In a new decision, one of Florida's district courts of appeal understandably exonerated a liability carrier from causing an excess judgment, where the record displayed that the carrier did not act in bad faith and, even if it had, there was insufficient evidence that the carrier's conduct caused the excess judgment.
Then, exuberance apparently took over reason. The same court exhumed a long-dead doctrine of proximate cause that where the victim contributes to the damage, the defendant is immune from liability regardless of any other evidence:
The record in this case shows that GEICO did not fail to meet any deadlines or other requirements established by the estate, as a requirement for settling the claim and avoiding the filing of a lawsuit against its insured. Also, where the insured's own actions or inactions result, at least in part, in an excess judgment, the insurer cannot be liable for bad faith.

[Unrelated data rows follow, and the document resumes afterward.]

-- ==== Sys2Proof/Proofs/SettleEndRests.lean ====
section
/-! The disconnect, monitor and release clauses of SETTLE_END, and its statement. -/

namespace Sys2Proof.Machine

section
variable {s s1 : State} {v : Wave} {e : Entry} {u : Work}

/-- The outer disconnect wave settles (R71, R78). -/
theorem Told.goesInner (h : Told s s1 v e u) (hs : (s.entry e).state = .disconnectOuter) (hq : s.wsu.queue ≠ [])
    (hx : ∃ q ∈ phaseRelays (s.entry e) .innerDisconnect,
      (∀ p ∈ v.done, p.1 ≠ q) ∧ (s.relay q).owner = some e ∧ (s.relay q).state = .closed) :
    (finish (outerDone e u)).entry e =
      { s.entry e with state := if (s.entry e).headingToFaulted = true then .faulted else .disconnectInner } ∧
    ∃ w : Wave, w.owner = .entry e ∧ w.phase = .innerDisconnect ∧ (finish (outerDone e u)).wsu.queue = s.wsu.queue ++ [w] := by
  have hent : u.ent e = s.entry e := h.same (by rw [hs]; decide) (by rw [hs]; decide)
  obtain ⟨q, hmem, hother, ho, hc⟩ := hx
  have hrelay := h.relays_unmoved hother
  have hdone := finish_outerDone (e := e) (w := u) (q := q) h.noWaiter h.joining h.serve (by rw [h.queue]; exact hq)
    (by rw [hent]; exact hs) (by rw [hent]; exact hmem) (by rw [hrelay]; exact ho) (by rw [hrelay]; exact hc)
  rwa [hent, h.queue] at hdone

/-- The entry that ends its course is FREE, its pins unbound and its OPENED owed (R16, R63, R72). -/
theorem Told.frees (h : Told s s1 v e u) : ((finish (freeEntry e (u.upd (oweOpened e)))).entry e).state = .free ∧
    (∀ p, look (finish (freeEntry e (u.upd (oweOpened e)))).ne.binding p ≠ some e) ∧
    look (finish (freeEntry e (u.upd (oweOpened e)))).ne.status e = some ⟨(s.entry e).site, (s.entry e).net, .opened,
      openedReason (s.entry e).reason, (s.entry e).resource.map NetResource.code, none⟩ := by
  obtain ⟨m, hm⟩ := h.entry
  have hn : (u.upd (oweOpened e)).st.noWaiter := noWaiter_of_entries h.noWaiter (by rw [Work.upd_st, oweOpened_ne])
  rw [finish_freeEntry hn h.joining h.serve]
  refine ⟨congrArg NetEntry.state freeEntry_entry, freeEntry_unbound, ?_⟩
  rw [freeEntry_status, Work.upd_st, oweOpened_ne, show u.st.entry e = _ from hm]
  exact look_put_same _ _ _

/-- An anchor that owes no OPENED ends its course the same way (R63, R72). -/
theorem Told.frees_refused (h : Told s s1 v e u) :
    ((finish (freeEntry e u)).entry e).state = .free ∧ ∀ p, look (finish (freeEntry e u)).ne.binding p ≠ some e := by
  rw [finish_freeEntry h.noWaiter h.joining h.serve]
  exact ⟨congrArg NetEntry.state freeEntry_entry, freeEntry_unbound⟩

theorem finish_setEntry {w : Work} {x : NetEntry} (hn : w.st.noWaiter) (hj : w.joining = []) (hs : w.serve = false)
    (h1 : x.state ≠ .awaitResource) (h2 : x.monitor ≠ .claiming) :
    finish { w with st := w.st.setEntry e x, pass := true } = w.st.setEntry e x :=
  finish_noWaiter (noWaiter_of_put hn rfl h1 h2) hj hs

/-- The inner disconnect wave of an anchor that holds its trunk and awaits other cards settles (R72). -/
theorem Told.awaits (h : Told s s1 v e u) (ha : (s.entry e).awaited ≠ []) :
    ((finish (awaitOpened e u)).entry e).state = .awaitOpened ∧ ((finish (awaitOpened e u)).entry e).awaited = (s.entry e).awaited ∧
    ((finish (awaitOpened e u)).entry e).deadline = some (later s1.now (s.cfl.config.releaseWait * 1000)) := by
  obtain ⟨m, hm⟩ := h.entry
  have hawaited : (u.ent e).awaited = (s.entry e).awaited := by rw [hm]
  rw [awaitOpened_waits (by rw [hawaited]; exact ha), h.now, h.cfl]
  rw [finish_setEntry h.noWaiter h.joining h.serve (fun h => by cases h) (by exact (h.noWaiter e).2),
    State.setEntry_entry_same]
  exact ⟨rfl, hawaited, rfl⟩

/-- The inner disconnect wave of a FAULTED entry settles (R78). -/
theorem Told.faults (h : Told s s1 v e u) (hs : (s.entry e).state = .faulted) (hp : (s.entry e).releasePending = none)
    (hr : (s.entry e).reason ≠ some .aborted) : ((finish (faultedOpen e u)).entry e).state = .faulted ∧
    look (finish (faultedOpen e u)).ne.status e = some ⟨(s.entry e).site, (s.entry e).net, .fault, (s.entry e).reason.getD .none,
      (s.entry e).resource.map NetResource.code,
      if (s.entry e).reason = some .contactFail then (s.entry e).reasonRelay else none⟩ := by
  obtain ⟨m, hm⟩ := h.entry
  have hne : (faultedOpen e u).st.ne = { u.st.ne with
      entries := put u.st.ne.entries e { u.ent e with monitor := .off, monitorOffPending := false, winding := false }
      status := put u.st.ne.status e (some (u.ent e).faultReport) } := by
    rw [faultedOpen_owes (by rw [hm]; exact hr) (by rw [hm]; exact hp), Work.upd_st, owe_ne]
    rfl
  have hentries := congrArg Ne.entries hne
  have hstate : (u.ent e).state = .faulted := by
    rw [hm]
    exact hs
  have hflags : (faultedOpen e u).joining = [] ∧ (faultedOpen e u).serve = false := by
    rw [faultedOpen_owes (by rw [hm]; exact hr) (by rw [hm]; exact hp)]
    exact ⟨h.joining, h.serve⟩
  rw [finish_noWaiter (noWaiter_of_put h.noWaiter hentries (by dsimp only; rw [hstate]; decide) (fun h => by cases h))
    hflags.1 hflags.2, entry_of_put hentries, hne]
  refine ⟨hstate, ?_⟩
  dsimp only
  rw [look_put_same, hm]
  rfl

GEICO General Ins. Co. v. Harvey, No. 4D15–4724, 2017 WL 33659, at *5 (Fla. 4th DCA January 4, 2017) (emphasis by the Court; opinion released with this NOTICE: THIS OPINION HAS NOT BEEN RELEASED FOR PUBLICATION IN THE PERMANENT LAW REPORTS. UNTIL RELEASED, IT IS SUBJECT TO REVISION OR WITHDRAWAL).
Whether this once again becomes the law of Florida, or anywhere else, remains to be seen.